I want to collect some user actions from a web site, which will send an AJAX request to a tracking server on most of the page visits, which then in turn extracts the relevant data structure and writes it to some database tables. As the website is running under heavy load (esprecially before christmas), there are many views of the relavant pages, which results in many requests to the tracking server.
If a request comes in and I write the data to the database instantly, I will certainly run into trouble, e.g.
- Even if using a connection pool, I will run out of unsed connections quite quickly and waiting times in the pool's queue will start to increase more and more
- Concurrent access to the database might cause problems with table locking, as all data are written to the same table and query times will start to increase
However the advantage is that I don't need to care about synchronization.
Thus I want to collect a batch of data (e.g. 100 objects) and send them to the database to take off some load. This solves the above problem because
- there is only one connection
- there is no concurrency at database table level
The problem is that I now would need to properly synchronize the underlying buffer mechanism. As the tracking server and the database are running on the same server, this should greatly improve overall performance.

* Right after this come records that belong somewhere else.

-- ==== Sys2Proof/Machine/Update.lean ====
section
/-! DEFINITION. The update procedure, the refresh triggers and the two update commands (42_update.md). -/

namespace Sys2Proof.Machine

/-- A byte of GRAY as the converter reads it. -/
def State.grayAt (s : State) (a : Nat) : Byte := s.gray.read (Config.freeGray s.resets) a

/-- A byte of TAGGED as the transmitter reads it. -/
def State.taggedAt (s : State) (a : Nat) : Byte := s.tagged.read (Config.freeTagged s.resets) a

/-- The converter's settings in a state. -/
def State.convertSettings (s : State) : ConvertSettings :=
  { cfg := s.cfg, invert := s.invert, mode := s.ditherMode, cutoff := s.cutoff }

/-- Compositing: load, overlays, indicators, in this order (40_datapath.md R70). -/
def composite (y1 y2 : Nat) (s : State) : State :=
  let loaded := frameLoad s.cfg y1 y2 (s.frame, s.gray)
  let g1 := if s.cfg.overlaysEnabled then overlayComposite s.cfg s.ent y1 y2 loaded.2 else loaded.2
  let g2 := if s.cfg.indicatorsEnabled then indicatorComposite s.cfg s.ind y1 y2 g1 else g1
  { s with frame := loaded.1, gray := g2, io := s.io.emit (.frameRead y1 y2) }

/-- Conversion and framing of the rows into TAGGED (40_datapath.md R84). -/
def convert (y1 y2 : Nat) (s : State) : State :=
  { s with tagged := convertRows s.convertSettings s.grayAt y1 y2 s.tagged }

/-- Transmission of the first n tagged rows (41_transport.md R90) and the code it gives (42_update.md R98). -/
def transmit (n : Nat) (s : State) : State × Reply :=
  let sent := s.io.writeLines s.cfg s.taggedAt n
  ({ s with io := sent.1 }, if sent.2 then .ok else .error .transportError)

/-- `Update(y1, y2)` (42_update.md R95). -/
def update (y1 y2 : Nat) (s : State) : State × Reply :=
  if s.pstate ≠ .active then (s, .okSkipped)
  else if y1 = y2 then (s, .ok)
  else transmit (y2 - y1) (convert y1 y2 (composite y1 y2 s))

/-- The FULL trigger (42_update.md R99). -/
def fullRefresh (s : State) : State × Reply := update 0 s.cfg.height s

/-- The STRIP trigger (42_update.md R99). -/
def stripRefresh (s : State) : State × Reply := update 0 (stripRowsOf s.cfg) s

/-- The rule of DAMAGE (42_update.md R100). -/
def damageRule (x1 x2 y1 y2 : Half) (s : State) : State × Reply :=
  if rectInPanel s.cfg x1 x2 y1 y2 then update y1.toNat y2.toNat s else raiseFault s

/-- The meaning of DAMAGE (42_update.md R100). -/
def execDamage (x1 x2 y1 y2 : Half) (s : State) : Host.Outcome State Fault Refusal :=
  .next (commandCycle (.damage x1 x2 y1 y2) (damageRule x1 x2 y1 y2) s)

/-- The meaning of REFRESH (42_update.md R101). -/
def execRefresh (s : State) : Host.Outcome State Fault Refusal :=
  .next (commandCycle .refresh fullRefresh s)

end Sys2Proof.Machine
end

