/-- What is emitted before a transaction, and what the transaction emits. -/
theorem Io.Emits.append_sent {a b c : Io} {e1 e2 : List Event} {n : Nat} (h1 : a.Emits e1 b)
    (h2 : (b.sent n).Emits e2 c) : (a.sent n).Emits (e1 ++ e2) c := by
  have hb : a.sent n = a.wired (b.bus.skip n) false := by rw [h1.bus]; rfl
  rw [hb]
  exact h1.append_wired h2

/-- `emit E` emits E. -/
theorem Io.emit_emits (e : Event) (io : Io) : io.Emits [e] (io.emit e) := by
  obtain ⟨n, ticks, h⟩ := io.yieldTicks_eq
  refine ⟨[n], io.yieldTicks.ticks, rfl, fun hs => by rw [Io.yieldTicks_stopped hs], ?_⟩
  simp only [Io.emit, Io.act, h]
  rfl

/-- The chip select emits its event. -/
theorem Io.driveCs_emits (l : Bool) (io : Io) : (io.wired io.bus l).Emits [.cs l] (io.driveCs l) := by
  have he : io.driveCs l = (io.emit (.cs l)).wired io.yieldTicks.bus l := rfl
  rw [he, io.yieldTicks_ticked.bus]
  exact (io.emit_emits (.cs l)).wired io.bus l

/-- While the timer is stopped the events are all there is. -/
theorem Io.Emits.stopped {a b : Io} {evs : List Event} (h : a.Emits evs b) (hr : a.vcom.running = false) :
    b = { a with trace := a.trace ++ evs } := by
  obtain ⟨n, t, l, s, rfl⟩ := h
  have key : ∀ (evs : List Event) (n : List Nat) (a : Io), a.vcom.running = false → n.length = evs.length →
      Io.ticking (n.zip evs) a = { a with trace := a.trace ++ evs } := by
    intro evs
    induction evs with
    | nil => intro n a _ _; simp [Io.ticking]
    | cons e rest ih =>
      intro n a ha hl
      cases n with
      | nil => simp at hl
      | cons k ks =>
        rw [List.zip_cons_cons, Io.ticking, (Io.ticksDone_ticked k a).stopped ha,
          ih ks (a.log e) ha (by simpa using hl)]
        simp [Io.log]
  rw [key evs n a hr l, s hr]

/-- What emitting events keeps, and what it adds to the trace: its own events, in order, among those of ticks. -/
structure Io.Emitted (a b : Io) (evs : List Event) : Prop where
  disp : b.disp = a.disp
  cs : b.cs = a.cs
  bus : b.bus = a.bus
  running : b.vcom.running = a.vcom.running
  unlocked : a.vcom.lock = none → b.vcom.lock = none
  level : a.vcom.toggle = a.vcom.out → b.vcom.toggle = b.vcom.out
  still : a.vcom.running = false → b.vcom = a.vcom
  missed : a.vcom.missed ≤ b.vcom.missed
  trace : ∃ new, b.trace = a.trace ++ new ∧ Machine.withoutVcom new = Machine.withoutVcom evs

theorem Io.Emits.emitted {a b : Io} {evs : List Event} (h : a.Emits evs b) : Io.Emitted a b evs := by
  obtain ⟨n, t, l, -, rfl⟩ := h
  have key : ∀ (evs : List Event) (n : List Nat) (a : Io), n.length = evs.length →
      Io.Emitted a (Io.ticking (n.zip evs) a) evs := by
    intro evs
    induction evs with
    | nil =>
      intro n a _
      rw [List.zip_nil_right]
      exact ⟨rfl, rfl, rfl, rfl, id, id, fun _ => rfl, BitVec.le_refl _, [], (List.append_nil _).symm, rfl⟩
    | cons e rest ih =>
      intro n a hl
      cases n with
      | nil => simp at hl
      | cons k ks =>
        have h1 := Io.ticksDone_ticked k a
        have h2 := ih ks ((Io.ticksDone k a).log e) (by simpa using hl)
        obtain ⟨e1, t1, v1⟩ := h1.trace
        obtain ⟨e2, t2, v2⟩ := h2.trace
        refine ⟨h2.disp.trans h1.disp, h2.cs.trans h1.cs, h2.bus.trans h1.bus, h2.running.trans h1.running,
          h2.unlocked ∘ h1.unlocked, h2.level ∘ h1.level, fun hs => ?_, BitVec.le_trans h1.missed h2.missed,
          e1 ++ e :: e2, ?_, ?_⟩
        · exact (h2.still (h1.running.trans hs)).trans (by rw [Io.log_vcom, h1.stopped hs])
        · rw [List.zip_cons_cons, Io.ticking, t2, Io.log_trace, t1]; simp
        · rw [withoutVcom_append, withoutVcom_of_onVcom v1, List.nil_append]
          show Machine.withoutVcom ([e] ++ e2) = Machine.withoutVcom ([e] ++ rest)
          rw [withoutVcom_append, withoutVcom_append, v2]
  obtain ⟨h1, h2, h3, h4, h5, h6, h7, h8, h9⟩ := key evs n a l
  exact ⟨h1, h2, h3, h4, h5, h6, h7, h8, h9⟩

/-! ### The pins with all that a tick may change taken out -/

theorem Io.withoutVcom_toggleVcom (io : Io) : io.toggleVcom.withoutVcom = io.withoutVcom := by
  rcases io.toggleVcom_cases with ⟨-, h⟩ | ⟨-, h⟩ <;> rw [h] <;>
    simp [Io.withoutVcom, Io.log, Machine.withoutVcom, Event.onVcom]

theorem Io.withoutVcom_tick (io : Io) : io.tick.withoutVcom = io.withoutVcom := by
  unfold Io.tick
  split
  · have h := Io.withoutVcom_toggleVcom (io.acquire .vtimer)
    simpa [Io.withoutVcom, Io.acquire, Io.release] using h
  · rfl

theorem Io.withoutVcom_ticksDone (n : Nat) (io : Io) : (io.ticksDone n).withoutVcom = io.withoutVcom := by
  induction n generalizing io with
  | zero => rfl
  | succ n ih => exact (ih io.tick).trans io.withoutVcom_tick

/-- Ticks change nothing but what `withoutVcom` takes out. -/
theorem Io.withoutVcom_yieldTicks (io : Io) : io.yieldTicks.withoutVcom = io.withoutVcom := by
  unfold Io.yieldTicks
  split
  · exact Io.withoutVcom_ticksDone _ _
  · rfl

/-- An event that is not on the VCOM pin passes through, with any write that does not read what a tick changes. -/
theorem Io.withoutVcom_act {f : Io → Io} {e : Event} (io : Io) (he : e.onVcom = false)
    (hf : ∀ io, (f io).withoutVcom = (f io.withoutVcom).withoutVcom) :
    (io.act f e).withoutVcom = ((f io.withoutVcom).log e).withoutVcom := by
  have h1 : ∀ j : Io, (j.log e).withoutVcom = (j.withoutVcom).log e := by
    intro j; simp [Io.withoutVcom, Io.log, Machine.withoutVcom, he]
  rw [Io.act, h1, hf, Io.withoutVcom_yieldTicks, ← h1]

theorem Io.withoutVcom_idem (io : Io) : io.withoutVcom.withoutVcom = io.withoutVcom := by
  simp [Io.withoutVcom, Machine.withoutVcom, List.filter_filter]

end Sys2Proof.Machine
end

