-- ==== Sys2Proof/Laws/Power.lean ====
section
/-! SUPPORT. ENABLE and DISABLE: what their rules do to the pins, said once. -/

namespace Sys2Proof.Machine

/-- The pins after display-enable, VCOM low and settle, while the timer is stopped (43_power_vcom.md R103). -/
theorem Io.powerUp_stopped (c : Config) {io : Io} (h : io.vcom.running = false) :
    io.powerUp c = { io with
      disp := true
      vcom := { io.vcom with out := false, toggle := false }
      trace := io.trace ++ [.gpioDisp true, .gpioVcom false, .wait .settle c.settleTime] } := by
  simp [Io.powerUp, Io.driveDisp, Io.vcomLow, Io.emit, Io.act, Io.yieldTicks, h, Io.log]

/-- ENABLE in Off whose clear-screen command succeeds (43_power_vcom.md R103). -/
theorem enableRule_ok {s : State} (hp : s.pstate = .off)
    (hc : ((s.io.powerUp s.cfg).clearScreen s.cfg).2 = true) :
    enableRule s = ({ s with
      pstate := .active
      io := ((s.io.powerUp s.cfg).clearScreen s.cfg).1.startTimer }, .ok) := by
  simp [enableRule, hp, hc]

/-- ENABLE in Off whose clear-screen command fails (43_power_vcom.md R103). -/
theorem enableRule_fail {s : State} (hp : s.pstate = .off)
    (hc : ((s.io.powerUp s.cfg).clearScreen s.cfg).2 = false) :
    enableRule s = ({ s with
      io := ((s.io.powerUp s.cfg).clearScreen s.cfg).1.driveDisp false }, .error .powerSequenceError) := by
  simp [enableRule, hp, hc]

/-- The clear-screen transaction of a power-up while the timer is stopped: whether it succeeds, and the pins after it
(41_transport.md R86, R91). -/
theorem Io.powerUp_clearScreen (c : Config) {io : Io} (h : io.vcom.running = false) :
    let r := (io.powerUp c).clearScreen c
    r.2 = (busRefusal io.bus 2).isNone ∧
      r.1 = { io with
        disp := true
        cs := false
        bus := io.bus.skip ((busRefusal io.bus 2).getD 2 + 1)
        vcom := { io.vcom with out := false, toggle := false }
        trace := io.trace ++ ([.gpioDisp true, .gpioVcom false, .wait .settle c.settleTime] ++
          transactionEvents c (clearBytes c) (busRefusal io.bus 2)) } := by
  have hpu := Io.powerUp_stopped c h
  have hbus : (io.powerUp c).bus = io.bus := by rw [hpu]
  have hlen : (clearBytes c).length = 2 := rfl
  have h1 := (Io.transaction_spec c (clearBytes c) (io.powerUp c)).1
  have h2 := (Io.transaction_spec c (clearBytes c) (io.powerUp c)).2.stopped (by rw [Io.sent, hpu]; exact h)
  rw [hbus, hlen] at h1 h2
  refine ⟨h1, h2.trans ?_⟩
  rw [hpu]
  simp [Io.sent]

/-- DISABLE in Active: some ticks end first, then the pins go low with the timer stopped (43_power_vcom.md R104, R108). -/
theorem disableRule_active {s : State} (hp : s.pstate = .active) :
    ∃ n ticks,
      disableRule s = ({ s with
        pstate := .off
        io := { s.io.ticksDone n with
          ticks := ticks
          disp := false
          vcom := { (s.io.ticksDone n).vcom with out := false, toggle := false, running := false, lock := none }
          trace := (s.io.ticksDone n).trace ++ [.gpioDisp false, .gpioVcom false] } }, .ok) := by
  obtain ⟨n, ticks, hy⟩ := s.io.yieldTicks_eq
  refine ⟨n, ticks, ?_⟩
  have hlow : ∀ io : Io, io.vcom.running = false → (io.driveDisp false).vcomLow = { io with
      disp := false
      vcom := { io.vcom with out := false, toggle := false }
      trace := io.trace ++ [.gpioDisp false, .gpioVcom false] } := by
    intro io h
    simp [Io.driveDisp, Io.vcomLow, Io.act, Io.yieldTicks, h, Io.log]
  simp only [disableRule, hp, ne_eq, not_true_eq_false, if_false]
  rw [hlow _ rfl, Io.cancelTimer, hy]
  rfl

end Sys2Proof.Machine
end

I am looking for some class or library for Java 8 which can buffer the objects in a FIFO manner and automatically writes them to the database if a certain minimum size is reached. The library should be able to handle concurrency as good and fast as possible, as it might occur that two items are stored into the cache at the same time.
Do you know such a library where I can hook up my persistence layer myself or just use JDBC?
My best guess is that I could use a flavour of
java.util.concurrent.BlockingQueue
, e.g. LinkedBlockingQueue.drainTo(Collection, maxElements)
in combination with a timer which periodically polls the length of the queue. Does anyone have a better suggestion?